WHAT THE TASK REQUIRES: Repeat exactly the lines from the first line of the records through the line containing "of the machine", and nothing more.

** RECORDS FOR THIS EXERCISE follows **

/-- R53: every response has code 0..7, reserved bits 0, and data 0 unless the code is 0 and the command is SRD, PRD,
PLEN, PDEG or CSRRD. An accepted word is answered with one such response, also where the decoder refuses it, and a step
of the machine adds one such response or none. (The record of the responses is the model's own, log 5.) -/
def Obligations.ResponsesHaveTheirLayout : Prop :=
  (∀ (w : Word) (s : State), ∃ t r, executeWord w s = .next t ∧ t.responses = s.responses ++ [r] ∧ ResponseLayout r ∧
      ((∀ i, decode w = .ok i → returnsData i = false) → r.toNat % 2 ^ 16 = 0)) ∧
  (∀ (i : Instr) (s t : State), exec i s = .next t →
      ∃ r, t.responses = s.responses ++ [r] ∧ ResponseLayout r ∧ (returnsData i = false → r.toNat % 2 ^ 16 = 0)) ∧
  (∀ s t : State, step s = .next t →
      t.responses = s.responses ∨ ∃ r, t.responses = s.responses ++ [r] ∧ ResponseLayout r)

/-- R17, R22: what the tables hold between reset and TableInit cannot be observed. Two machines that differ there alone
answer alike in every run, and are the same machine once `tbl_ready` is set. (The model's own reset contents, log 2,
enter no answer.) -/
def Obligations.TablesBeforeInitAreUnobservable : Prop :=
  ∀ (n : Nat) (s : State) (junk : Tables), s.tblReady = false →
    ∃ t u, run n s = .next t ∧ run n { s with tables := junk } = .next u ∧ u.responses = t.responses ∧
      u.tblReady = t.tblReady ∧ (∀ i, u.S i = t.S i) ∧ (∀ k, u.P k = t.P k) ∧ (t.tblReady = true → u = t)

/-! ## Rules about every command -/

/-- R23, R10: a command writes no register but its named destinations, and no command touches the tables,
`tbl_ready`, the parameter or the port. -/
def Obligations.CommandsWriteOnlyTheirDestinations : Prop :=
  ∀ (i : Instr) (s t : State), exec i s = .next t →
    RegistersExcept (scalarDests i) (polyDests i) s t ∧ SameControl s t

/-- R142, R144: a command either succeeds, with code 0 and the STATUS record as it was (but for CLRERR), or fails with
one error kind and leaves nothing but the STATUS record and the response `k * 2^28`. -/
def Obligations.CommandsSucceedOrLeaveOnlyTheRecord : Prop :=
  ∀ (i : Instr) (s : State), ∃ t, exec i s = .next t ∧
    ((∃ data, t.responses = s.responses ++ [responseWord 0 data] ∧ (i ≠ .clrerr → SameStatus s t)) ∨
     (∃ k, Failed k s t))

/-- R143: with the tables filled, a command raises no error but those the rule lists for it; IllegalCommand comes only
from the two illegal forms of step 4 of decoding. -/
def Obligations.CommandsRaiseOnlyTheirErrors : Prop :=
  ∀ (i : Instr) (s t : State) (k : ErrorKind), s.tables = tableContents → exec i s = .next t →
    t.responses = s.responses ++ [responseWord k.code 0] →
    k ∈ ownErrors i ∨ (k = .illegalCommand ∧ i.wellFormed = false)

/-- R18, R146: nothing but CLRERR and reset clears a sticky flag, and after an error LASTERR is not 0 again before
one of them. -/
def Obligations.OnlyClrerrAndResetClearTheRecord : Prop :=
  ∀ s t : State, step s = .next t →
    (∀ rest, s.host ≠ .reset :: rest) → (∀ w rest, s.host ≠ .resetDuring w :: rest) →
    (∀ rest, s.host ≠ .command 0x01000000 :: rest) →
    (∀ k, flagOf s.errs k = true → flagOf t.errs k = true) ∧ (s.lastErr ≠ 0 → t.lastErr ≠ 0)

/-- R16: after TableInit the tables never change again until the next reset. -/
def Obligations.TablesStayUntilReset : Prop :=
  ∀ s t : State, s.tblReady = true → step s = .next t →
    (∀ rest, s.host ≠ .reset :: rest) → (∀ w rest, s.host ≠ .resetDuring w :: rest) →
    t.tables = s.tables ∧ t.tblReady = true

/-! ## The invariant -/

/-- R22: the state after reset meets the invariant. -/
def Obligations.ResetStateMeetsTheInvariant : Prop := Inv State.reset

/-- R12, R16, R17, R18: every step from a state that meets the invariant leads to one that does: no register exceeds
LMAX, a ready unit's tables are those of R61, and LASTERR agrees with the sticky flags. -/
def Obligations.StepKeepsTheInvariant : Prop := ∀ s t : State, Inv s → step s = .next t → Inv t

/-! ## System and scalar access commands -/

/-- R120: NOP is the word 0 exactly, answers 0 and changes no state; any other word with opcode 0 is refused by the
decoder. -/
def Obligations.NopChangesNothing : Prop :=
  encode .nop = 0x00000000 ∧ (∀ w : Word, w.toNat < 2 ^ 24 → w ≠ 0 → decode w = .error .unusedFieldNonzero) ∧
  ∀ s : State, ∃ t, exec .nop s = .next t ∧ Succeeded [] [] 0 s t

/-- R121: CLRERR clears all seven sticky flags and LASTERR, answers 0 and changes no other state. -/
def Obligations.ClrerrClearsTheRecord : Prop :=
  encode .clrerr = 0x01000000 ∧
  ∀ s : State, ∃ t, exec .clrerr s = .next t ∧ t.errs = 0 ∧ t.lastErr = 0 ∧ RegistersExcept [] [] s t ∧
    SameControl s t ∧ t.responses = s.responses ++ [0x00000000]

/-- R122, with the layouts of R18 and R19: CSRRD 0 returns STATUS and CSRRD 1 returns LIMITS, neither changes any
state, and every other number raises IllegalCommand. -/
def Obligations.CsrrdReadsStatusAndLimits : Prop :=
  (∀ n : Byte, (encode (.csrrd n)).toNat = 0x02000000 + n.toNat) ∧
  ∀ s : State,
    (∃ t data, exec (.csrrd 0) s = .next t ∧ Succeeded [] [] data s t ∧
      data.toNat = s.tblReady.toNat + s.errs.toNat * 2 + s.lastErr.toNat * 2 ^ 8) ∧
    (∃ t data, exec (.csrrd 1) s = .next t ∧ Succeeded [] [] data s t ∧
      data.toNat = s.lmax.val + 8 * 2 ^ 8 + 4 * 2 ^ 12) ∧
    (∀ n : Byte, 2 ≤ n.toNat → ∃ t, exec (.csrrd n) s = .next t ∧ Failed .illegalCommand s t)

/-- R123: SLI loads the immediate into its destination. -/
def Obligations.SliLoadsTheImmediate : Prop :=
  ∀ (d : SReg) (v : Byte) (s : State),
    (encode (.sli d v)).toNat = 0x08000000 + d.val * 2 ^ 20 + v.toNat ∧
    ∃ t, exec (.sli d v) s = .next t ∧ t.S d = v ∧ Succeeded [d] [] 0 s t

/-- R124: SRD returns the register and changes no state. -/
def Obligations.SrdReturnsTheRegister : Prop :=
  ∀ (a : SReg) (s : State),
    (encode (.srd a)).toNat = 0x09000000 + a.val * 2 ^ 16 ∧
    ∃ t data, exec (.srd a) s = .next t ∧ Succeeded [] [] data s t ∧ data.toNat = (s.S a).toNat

** End of RECORDS FOR THIS EXERCISE **

RESULT:
/-- R53: every response has code 0..7, reserved bits 0, and data 0 unless the code is 0 and the command is SRD, PRD,
PLEN, PDEG or CSRRD. An accepted word is answered with one such response, also where the decoder refuses it, and a step
of the machine adds one such response or none. (The record of the responses is the model's own, log 5.) -/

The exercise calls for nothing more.